While studying at American University, Rachel Koretsky found herself going to off-campus gyms to get her daily workouts in. AU's on-site facilities were always packed, and wait times were unbearably long.

That is, until Koretsky launched upace. In the summer after she graduated from AU's Kogod School of Business in 2014, Koretsky traveled to over 30 colleges and universities to chat with students about the problem of campus rec wait times. Whether from small campuses like AU or large state schools like Penn State, students said they all had the same problem with crowded facilities.

Upace launched to take on this problem. The web-based app lets students at partnering schools schedule and reserve a machine in their on-campus facilities. It started at AU and soon added larger campuses, such as Florida State University and Rutgers University, to the expanding client list.
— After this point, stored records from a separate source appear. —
-- ==== Sys2Proof/Decode.lean ====
section
/-! DEFINITION. The command word (spec/30_encoding.md R57 to R64): its six fields, the total decoder with the reason
for each rejection, the encoder, and the opcode map of R62 as a table of rows. -/

namespace Sys2Proof

/-! ## Fields of the command word (R57) -/

/-- `op` = cw[15:12]. -/
def Cw.op (cw : Cw) : BitVec 4 := cw.extractLsb' 12 4
/-- `rd` = cw[11:10]. -/
def Cw.rd (cw : Cw) : BitVec 2 := cw.extractLsb' 10 2
/-- `rs` = cw[9:8]. -/
def Cw.rs (cw : Cw) : BitVec 2 := cw.extractLsb' 8 2
/-- `k` = cw[7:5]. -/
def Cw.k (cw : Cw) : BitVec 3 := cw.extractLsb' 5 3
/-- `c` = cw[4:2]. -/
def Cw.c (cw : Cw) : BitVec 3 := cw.extractLsb' 2 3
/-- `z` = cw[1:0]. -/
def Cw.z (cw : Cw) : BitVec 2 := cw.extractLsb' 0 2

/-- A command word put together from its fields, most significant first, as R57's picture draws it. -/
def mkCw (op : BitVec 4) (rd rs : BitVec 2) (k c : BitVec 3) (z : BitVec 2) : Cw :=
  op ++ rd ++ rs ++ k ++ c ++ z

/-- The integer register a 2-bit index selects (R27). -/
def NReg.ofBits (b : BitVec 2) : NReg :=
  match b.toNat with
  | 0 => .n0
  | 1 => .n1
  | 2 => .n2
  | _ => .n3

/-- The 2-bit index of an integer register (R27). -/
def NReg.bits : NReg → BitVec 2
  | .n0 => 0
  | .n1 => 1
  | .n2 => 2
  | .n3 => 3

/-- The LimbSet register a 2-bit index selects (R22). -/
def SReg.ofBits (b : BitVec 2) : SReg :=
  match b.toNat with
  | 0 => .s0
  | 1 => .s1
  | 2 => .s2
  | _ => .s3

/-- The 2-bit index of a LimbSet register (R22). -/
def SReg.bits : SReg → BitVec 2
  | .s0 => 0
  | .s1 => 1
  | .s2 => 2
  | .s3 => 3

/-! ## The decoder (R64) -/

/-- Why a command word is illegal: R63's five causes, each with a name (log entry 10: the names, and which is given
where two apply, are the model's; the host sees IllegalCommand for all). -/
inductive Illegal
  /-- R63 (a): opcode 0x0, 0xC, 0xD, 0xE or 0xF. -/
  | reservedOpcode
  /-- R63 (b): `z` is not zero. -/
  | nonzeroZ
  /-- R63 (c): a field the opcode does not use is not zero. -/
  | unusedField
  /-- R63 (d): WRN or RDN with a word index of 5 or more. -/
  | wordIndex
  /-- R63 (e): WRL or RDL with a slot index of 6 or more. -/
  | slotIndex
  deriving DecidableEq, Repr

/-- The decoder's answer. -/
inductive Decoded
  | legal (i : Instr)
  | illegal (why : Illegal)
  deriving DecidableEq, Repr

/-- `i`, if the unused fields are zero and then the index is in range. -/
def accept (unusedZero indexOk : Bool) (bad : Illegal) (i : Instr) : Decoded :=
  if unusedZero then (if indexOk then .legal i else .illegal bad) else .illegal .unusedField

/-- R64's `decode`, on the whole command: the write data becomes an operand of WRN and WRL and is otherwise
ignored (R58, R59). -/
def decode (cmd : Command) : Decoded :=
  let rd := cmd.cw.rd
  let rs := cmd.cw.rs
  let k := cmd.cw.k
  let c := cmd.cw.c
  if cmd.cw.z ≠ 0 then .illegal .nonzeroZ else
  match cmd.cw.op.toNat with
  | 0x1 => accept (rs == 0 && c == 0) (decide (k.toNat ≤ 4)) .wordIndex (.wrn (.ofBits rd) k cmd.wdata)
  | 0x2 => accept (rd == 0 && c == 0) (decide (k.toNat ≤ 4)) .wordIndex (.rdn (.ofBits rs) k)
  | 0x3 => accept (rs == 0 && c == 0) (decide (k.toNat ≤ 5)) .slotIndex (.wrl (.ofBits rd) k cmd.wdata)
  | 0x4 => accept (rd == 0 && c == 0) (decide (k.toNat ≤ 5)) .slotIndex (.rdl (.ofBits rs) k)
  | 0x5 => accept (rs == 0) true .unusedField (.mkls (.ofBits rd) k c)
  | 0x6 => accept (rd == 0 && k == 0 && c == 0) true .unusedField (.rdc (.ofBits rs))
  | 0x7 => accept (rd == 0 && k == 0 && c == 0) true .unusedField (.valid (.ofBits rs))
  | 0x8 => accept (k == 0) true .unusedField (.decomp (.ofBits rd) (.ofBits rs) c)
  | 0x9 => accept (k == 0 && c == 0) true .unusedField (.norm (.ofBits rd) (.ofBits rs))
  | 0xA => accept (k == 0 && c == 0) true .unusedField (.recomp (.ofBits rd) (.ofBits rs))
  | 0xB => accept (rs == 0 && k == 0 && c == 0) true .unusedField (.modp (.ofBits rd))
  | _ => .illegal .reservedOpcode

/-- The instruction a command spells, if it spells one. -/
def Decoded.instr? : Decoded → Option Instr
  | .legal i => some i
  | .illegal _ => none

/-! ## The encoder (R62's patterns) -/

/-- The command that spells an instruction: R62's pattern for the opcode, with every unused field zero, and the
write data of WRN and WRL; the other commands carry write data 0, as the listings of R65 do (log entry 14). -/
def encode : Instr → Command
  | .wrn nd j data => ⟨mkCw 0x1 nd.bits 0 j 0 0, data⟩
  | .rdn ns j => ⟨mkCw 0x2 0 ns.bits j 0 0, 0⟩
  | .wrl sd i data => ⟨mkCw 0x3 sd.bits 0 i 0 0, data⟩
  | .rdl ss i => ⟨mkCw 0x4 0 ss.bits i 0 0, 0⟩
  | .mkls sd wcnt cnt => ⟨mkCw 0x5 sd.bits 0 wcnt cnt 0, 0⟩
  | .rdc ss => ⟨mkCw 0x6 0 ss.bits 0 0 0, 0⟩
  | .valid ss => ⟨mkCw 0x7 0 ss.bits 0 0 0, 0⟩
  | .decomp sd ns cnt => ⟨mkCw 0x8 sd.bits ns.bits 0 cnt 0, 0⟩
  | .norm sd ss => ⟨mkCw 0x9 sd.bits ss.bits 0 0 0, 0⟩
  | .recomp nd ss => ⟨mkCw 0xA nd.bits ss.bits 0 0 0, 0⟩
  | .modp sd => ⟨mkCw 0xB sd.bits 0 0 0 0, 0⟩

/-! ## The opcode map (R62) -/

/-- The mnemonic of R62's row. -/
def Instr.mnemonic : Instr → String
  | .wrn _ _ _ => "WRN"
  | .rdn _ _ => "RDN"
  | .wrl _ _ _ => "WRL"
  | .rdl _ _ => "RDL"
  | .mkls _ _ _ => "MKLS"
  | .rdc _ => "RDC"
  | .valid _ => "VALID"
  | .decomp _ _ _ => "DECOMP"
  | .norm _ _ => "NORM"
  | .recomp _ _ => "RECOMP"
  | .modp _ => "MODP"

/-- One row of R62: the fixed bits and the extra condition, here as the number of legal values of `k`. -/
structure OpRow where
  mnemonic : String
  pattern  : Cw
  mask     : Cw
  kBound   : Nat
  deriving DecidableEq, Repr

/-- The word has the row's opcode, well-formed unused fields and an index in range. -/
def OpRow.spells (r : OpRow) (cw : Cw) : Bool :=
  cw &&& r.mask == r.pattern && decide (cw.k.toNat < r.kBound)

/-- R62's eleven rows, in its order. -/
def opTable : List OpRow :=
  [⟨"WRN", 0x1000, 0xF31F, 5⟩, ⟨"RDN", 0x2000, 0xFC1F, 5⟩, ⟨"WRL", 0x3000, 0xF31F, 6⟩,
    ⟨"RDL", 0x4000, 0xFC1F, 6⟩, ⟨"MKLS", 0x5000, 0xF303, 8⟩, ⟨"RDC", 0x6000, 0xFCFF, 8⟩,
    ⟨"VALID", 0x7000, 0xFCFF, 8⟩, ⟨"DECOMP", 0x8000, 0xF0E3, 8⟩, ⟨"NORM", 0x9000, 0xF0FF, 8⟩,
    ⟨"RECOMP", 0xA000, 0xF0FF, 8⟩, ⟨"MODP", 0xB000, 0xF3FF, 8⟩]

/-! ## The table's numbering of a command's bits -/

/-- A command from one number whose bits 15..0 are the command word and whose bits 79..16 are the write data; bits
at `nbits` and above count as 0 (log entry 8). -/
def commandOfBits (nbits w : Nat) : Command :=
  let v := w % 2 ^ nbits
  ⟨BitVec.ofNat 16 v, BitVec.ofNat 64 (v / 2 ^ 16)⟩

/-- The instruction the decoder reads from such a number. -/
def decodeTableWord (nbits w : Nat) : Option Instr :=
  (decode (commandOfBits nbits w)).instr?

end Sys2Proof
end

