-- ==== Sys2Proof/Machine/Transfer.lean ====
section
/-! DEFINITION. The host transfer commands (spec/40_transfer.md R70 to R77): they check, mask, carry and reduce
nothing, and they do not look at a LimbSet register's count. An index that names no element is IllegalCommand (log
entry 6: the decoder lets none through). -/

namespace Sys2Proof.Machine

/-- WRN (R72). -/
def execWrn (nd : NReg) (j : Count) (data : Word) (s : State) : Host.Outcome State Fault Refusal :=
  match withWord? (s.readN nd) j data with
  | some v => done (s.writeN nd v)
  | none => raise .illegal s

/-- RDN (R73). -/
def execRdn (ns : NReg) (j : Count) (s : State) : Host.Outcome State Fault Refusal :=
  match wordOf? (s.readN ns) j with
  | some v => respond v s
  | none => raise .illegal s

/-- WRL (R74). -/
def execWrl (sd : SReg) (i : Count) (data : Word) (s : State) : Host.Outcome State Fault Refusal :=
  match (s.readS sd).withSlot? i data with
  | some r => done (s.writeS sd r)
  | none => raise .illegal s

/-- RDL (R75). -/
def execRdl (ss : SReg) (i : Count) (s : State) : Host.Outcome State Fault Refusal :=
  match (s.readS ss).slot? i with
  | some v => respond v s
  | none => raise .illegal s

/-- RDC (R76): the raw count, zero-extended. -/
def execRdc (ss : SReg) (s : State) : Host.Outcome State Fault Refusal :=
  respond ((s.readS ss).cnt.setWidth 64) s

end Sys2Proof.Machine
end

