-- ==== Sys2Proof/Tests/Slice0.lean ====
section
/-! SUPPORT. The model's own tests. Expected results come from the worked examples of the rules and from
spec/95_test_vectors.md, named beside each test. The witnesses at the end show, for each statement that has hypotheses,
a concrete case that meets them together. -/

namespace Sys2Proof.Tests

open Sys2Proof Sys2Proof.Machine

/-! ## Helpers -/

/-- The state an outcome goes on with. -/
def next? : Host.Outcome State Fault Refusal → Option State
  | .next s => some s
  | .fault _ => none
  | .refused _ => none

/-- A small machine: reset, with N0, S0 and S1 as given. -/
def st (n0 : Big) (s0 s1 : LimbSetReg) : State :=
  { State.reset with arch := { Arch.reset with n0 := n0, s0 := s0, s1 := s1 } }

/-- The response after one step of `s` with one command presented. -/
def rspOf (s : State) (cw : Cw) (d : Word) : Option Response :=
  (next? (step (s.present ⟨cw, d⟩))).bind (·.rsp)

/-- A register after one such step. -/
def nOf (s : State) (cw : Cw) (d : Word) (r : NReg) : Option Big :=
  (next? (step (s.present ⟨cw, d⟩))).map (·.readN r)

def sOf (s : State) (cw : Cw) (d : Word) (r : SReg) : Option LimbSetReg :=
  (next? (step (s.present ⟨cw, d⟩))).map (·.readS r)

/-- The limbs of p, slot 5 as given. -/
def pSet (top : Word) (cnt : Count) : LimbSetReg :=
  ⟨0x7FFFFFFFFFFED, 0x7FFFFFFFFFFFF, 0x7FFFFFFFFFFFF, 0x7FFFFFFFFFFFF, 0x7FFFFFFFFFFFF, top, cnt⟩

/-- Five limbs of 2^51 − 1, slot 5 as given. -/
def maxSet (top : Word) (cnt : Count) : LimbSetReg :=
  ⟨0x7FFFFFFFFFFFF, 0x7FFFFFFFFFFFF, 0x7FFFFFFFFFFFF, 0x7FFFFFFFFFFFF, 0x7FFFFFFFFFFFF, top, cnt⟩

/-! ## WellFormed refuses an ill-formed term for each of its checks (R41, R63 (d), (e)) -/

theorem test_wf_wrn_word_5 : Instr.wellFormed (.wrn .n0 5 0) = false := by decide
theorem test_wf_rdn_word_5 : Instr.wellFormed (.rdn .n0 5) = false := by decide
theorem test_wf_wrl_slot_6 : Instr.wellFormed (.wrl .s0 6 0) = false := by decide
theorem test_wf_rdl_slot_6 : Instr.wellFormed (.rdl .s0 6) = false := by decide
theorem test_wf_accepts_the_last_elements : Instr.wellFormed (.wrn .n3 4 0) = true ∧
    Instr.wellFormed (.rdn .n3 4) = true ∧ Instr.wellFormed (.wrl .s3 5 0) = true ∧
    Instr.wellFormed (.rdl .s3 5) = true ∧ Instr.wellFormed (.mkls .s1 0 7) = true := by decide
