-- ==== Sys2Proof/Machine/Script.lean ====
section
/-! DEFINITION. Command scripts (`spec/30_encoding.md` rules R77, R78): what a script item makes the host drive, the
expansion of `DECSTREAM`, and the text syntax of a script line. -/

namespace Sys2Proof.Machine

/-- What the host drives for a script item: a command word held until it is accepted (rules R77, R254), or `rst`. -/
def hostItemOf : ScriptItem → HostItem
  | .ldkey key => .command (encode (.ldkey key))
  | .decblk block => .command (encode (.decblk block))
  | .raw word => .command word
  | .reset => .reset

/-- What the host drives for a script, item by item. DESIGN CHOICE (assumption 16): rules R77 and R263 do not say when a
`RESET` line acts on the command before it, so the caller says it: before the `k`-th item, if it is a `RESET`, the host
offers nothing for `wait k` steps and asserts `rst` at the step after them. A command may be accepted and run meanwhile;
`wait k` large enough lets it answer, a smaller one has the reset abandon it (program P5 of `spec/95_test_vectors.md`). -/
def scriptHost (wait : Nat → Nat) : Nat → List ScriptItem → List HostItem
  | _, [] => []
  | k, .ldkey key :: rest => hostItemOf (.ldkey key) :: scriptHost wait (k + 1) rest
  | k, .decblk block :: rest => hostItemOf (.decblk block) :: scriptHost wait (k + 1) rest
  | k, .raw word :: rest => hostItemOf (.raw word) :: scriptHost wait (k + 1) rest
  | k, .reset :: rest => List.replicate (wait k) .idle ++ hostItemOf .reset :: scriptHost wait (k + 1) rest

/-- The machine with a script to run, its resets timed by `wait` (`scriptHost`, assumption 16). -/
def loadScript (wait : Nat → Nat) (script : List ScriptItem) (s : State) : State :=
  s.withHost (scriptHost wait 0 script)

/-- Rule R78: `DECSTREAM` expands to one LDKEY and one DECBLK per 8 input bytes; "if the byte count is zero or not a
multiple of 8 it expands to no command at all". -/
def expandStream (d : DecStream) : List ScriptItem :=
  if inputLengthOk d.input then .ldkey (blockOfBytes d.key) :: (cutBlocks d.input).map .decblk else []

/-! ### Text syntax -/

/-- What a script line may give as the outcome after `->` (rule R77) or `=>` (rule R78). -/
inductive Expectation where
  /-- Nothing is stated. -/
  | none
  /-- `-> <status name> 0x<16 hex digits>`. -/
  | response (st : Status) (val : Block)
  /-- `=> <hex bytes of the plaintext>`. -/
  | plaintext (bytes : List Byte)
  /-- `=> <error name>`. -/
  | error (e : HostError)
  deriving DecidableEq, Repr

/-- One line of a script file. -/
inductive ScriptLine where
  /-- A line with nothing before its comment. -/
  | blank
  /-- A script item (rule R77) and the response stated for it. -/
  | item (i : ScriptItem) (e : Expectation)
  /-- `DECSTREAM 0x<key>, <bytes>` (rule R78) and the result stated for it. -/
  | stream (d : DecStream) (e : Expectation)
  /-- A line that starts with `=>`: the result of the `DECSTREAM` line before it (assumption 13). -/
  | result (e : Expectation)
  deriving DecidableEq, Repr

/-- The value of a hexadecimal digit, either case (assumption 13). -/
def hexDigit (c : Char) : Option Nat := "0123456789ABCDEF".toList.idxOf? c.toUpper

/-- The number a list of hexadecimal digits spells, the leftmost the most significant (rule R7). -/
def hexNumber (digits : List Char) : Option Nat :=
  (digits.mapM hexDigit).map (Nat.ofDigits 16 ·.reverse)

/-- `0x` and exactly `n` hexadecimal digits (rules R7, R77), as a value of width `4 n`. -/
def hexLiteral (n : Nat) (token : List Char) : Option (BitVec (4 * n)) :=
  match token with
  | '0' :: 'x' :: digits =>
    if digits.length = n then (hexNumber digits).map (BitVec.ofNat (4 * n)) else none
  | _ => none

/-- One byte of a byte string, two hexadecimal digits (rule R78). -/
def hexByte (token : List Char) : Option Byte :=
  if token.length = 2 then (hexNumber token).map (BitVec.ofNat 8) else none

/-- The bytes of a byte string, all of them well-formed (rule R78). -/
def hexBytes (tokens : List (List Char)) : Option (List Byte) := tokens.mapM hexByte

/-- The line without its comment: `;` "starts a comment that runs to the end of the line" (rule R77). DESIGN CHOICE
(assumption 13): the programs of `spec/95_test_vectors.md` section 5 write `->` and the response behind a `;`; the rule is
kept as it stands, so a response written there is comment and the item states none. -/
def withoutComment (line : List Char) : List Char := line.takeWhile fun c => c != ';'

/-- The tokens of a line: maximal runs of characters other than spaces, tabs and commas (assumption 13). -/
def tokens (line : List Char) : List (List Char) :=
  (line.splitOnP fun c => c == ' ' || c == '\t' || c == ',').filter fun t => !t.isEmpty

/-- A status by the name rule R73 gives it. -/
def statusName (token : List Char) : Option Status :=
  if token = "OK".toList then some .ok
  else if token = "ILLEGAL_OP".toList then some .illegalOp
  else if token = "NO_KEY".toList then some .noKey
  else none

/-- What stands after a command: nothing, or `-> <status name> 0x<16 hex digits>` (rule R77). -/
def parseResponse (rest : List (List Char)) : Option Expectation :=
  match rest with
  | [] => some .none
  | [arrow, name, value] =>
    if arrow = "->".toList then
      match statusName name, hexLiteral 16 value with
      | some st, some v => some (.response st v)
      | _, _ => none
    else none
  | _ => none

/-- What stands after a `DECSTREAM`: nothing, or `=> <hex bytes>` or `=> <error name>` (rule R78). -/
def parseResult (rest : List (List Char)) : Option Expectation :=
  match rest with
  | [] => some .none
  | arrow :: result =>
    if arrow = "=>".toList then
      if result = ["InputFormatError".toList] then some (.error .inputFormatError)
      else if result = ["PaddingError".toList] then some (.error .paddingError)
      else (hexBytes result).map .plaintext
    else none

/-- A command line whose operand is `0x` and `n` digits. -/
def parseItem (n : Nat) (mk : BitVec (4 * n) → ScriptItem) (rest : List (List Char)) : Option ScriptLine :=
  match rest with
  | operand :: after =>
    match hexLiteral n operand, parseResponse after with
    | some v, some e => some (.item (mk v) e)
    | _, _ => none
  | [] => none

/-- The operands of a `DECSTREAM` line (rule R78): the key, then the ciphertext bytes up to `=>`. -/
def parseStream (rest : List (List Char)) : Option ScriptLine :=
  match rest with
  | key :: after =>
    match hexLiteral 16 key,
        hexBytes (after.takeWhile fun t => t != "=>".toList),
        parseResult (after.dropWhile fun t => t != "=>".toList) with
    | some k, some bytes, some e => some (.stream ⟨bytesOfBlock k, bytes⟩ e)
    | _, _, _ => none
  | [] => none

/-- One line of a script (rules R77, R78): "One item per line", mnemonics in upper case; none for a line of another
form. DESIGN CHOICE (assumption 13): rule R78 does not say whether the `=>` of a `DECSTREAM` must stand on its line, and
program P3 of `spec/95_test_vectors.md` puts it on the next; both are read, the second as a line of its own. -/
def parseLine (line : List Char) : Option ScriptLine :=
  match tokens (withoutComment line) with
  | [] => some .blank
  | mnemonic :: rest =>
    if mnemonic = "LDKEY".toList then parseItem 16 .ldkey rest
    else if mnemonic = "DECBLK".toList then parseItem 16 .decblk rest
    else if mnemonic = "RAW".toList then parseItem 18 .raw rest
    else if mnemonic = "RESET".toList then (if rest = [] then some (.item .reset .none) else none)
    else if mnemonic = "DECSTREAM".toList then parseStream rest
    else if mnemonic = "=>".toList then (parseResult (mnemonic :: rest)).map .result
    else none

end Sys2Proof.Machine
end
The idea was to always start with university campus facility scheduling, but recently, upace has been rapidly eyeing other clientele for its mobile platform, such as South Florida's nine YMCA locations and two conferences that upace designed custom apps for in 2017.

"From the beginning, my vision was always to expand beyond universities," Koretsky told me in a recent interview. "But I first wanted to tackle the university marketplace. Being a recent graduate, I understood the user perspective and I could easily communicate that with the recreation folks at universities."

In the past few years, upace has found itself following through on Koretsky's original vision. While pitching at a Philadelphia tech meetup in 2016, a member of the YMCA of Greater Brandywine, which includes eight locations across Pennsylvania, saw the demo and approached Koretsky about implementing the technology in all of their facilities. By the summer, they had launched upace's technology platform in a custom app for all of the Greater Brandywine YMCA locations.

This new focus on expanding clientele types brought on what is now known as "upace 2.0," a total app redesign the company announced in early March at the NIRSA conference.

"We're focusing more on the overarching recreation community," Koretsky said. "It's not just about fitness. You can easily add other programs like intramurals or childcare — having all of these other options in the app that way you can give the client the options that they need."

In 2014, Koretsky was in this on her own. She worked out of AU's Entrepreneurship Lab on campus, and she didn't really have a team behind her. Now, peeking at the company's website, upace has not only a CEO and founder, but also a chief technology officer with more than 10 years of experience, and a chief revenue officer with over 20 years in the field. Koretsky said the company is now a core team of five. And the team recently moved into Alley powered by Verizon's D.C. location, growing out of both the AU space and WeWork. All this, while remaining mostly revenue-driven and bootstrapped (except for a small amount of funding from family and friends to get the idea off the ground), and no plans to raise any investment funds.

"We don't want people to see us as just a mobile app. We've become a mobile platform," Koretsky said. "You can use us to manage your center, and in the front-end, give all of your members access through their fingertips."

In upace 2.0, the company completely redesigned the platform — new color schemes, new app functionalities and new, streamlined reservation and notification functionality. In all, the redesign lets facility managers learn from the users' data with real-time data-tracking capabilities.

"We were being proactive on everything at once," Koretsky said. "As we're going into this next phase of scalability, I wanted to make sure we have the best technology that's out there."

Moving forward, upace is focused on remaining an industry leader — keeping their heads down and following through on their vision. Korestsky says most of their competition are companies that are following upace's lead.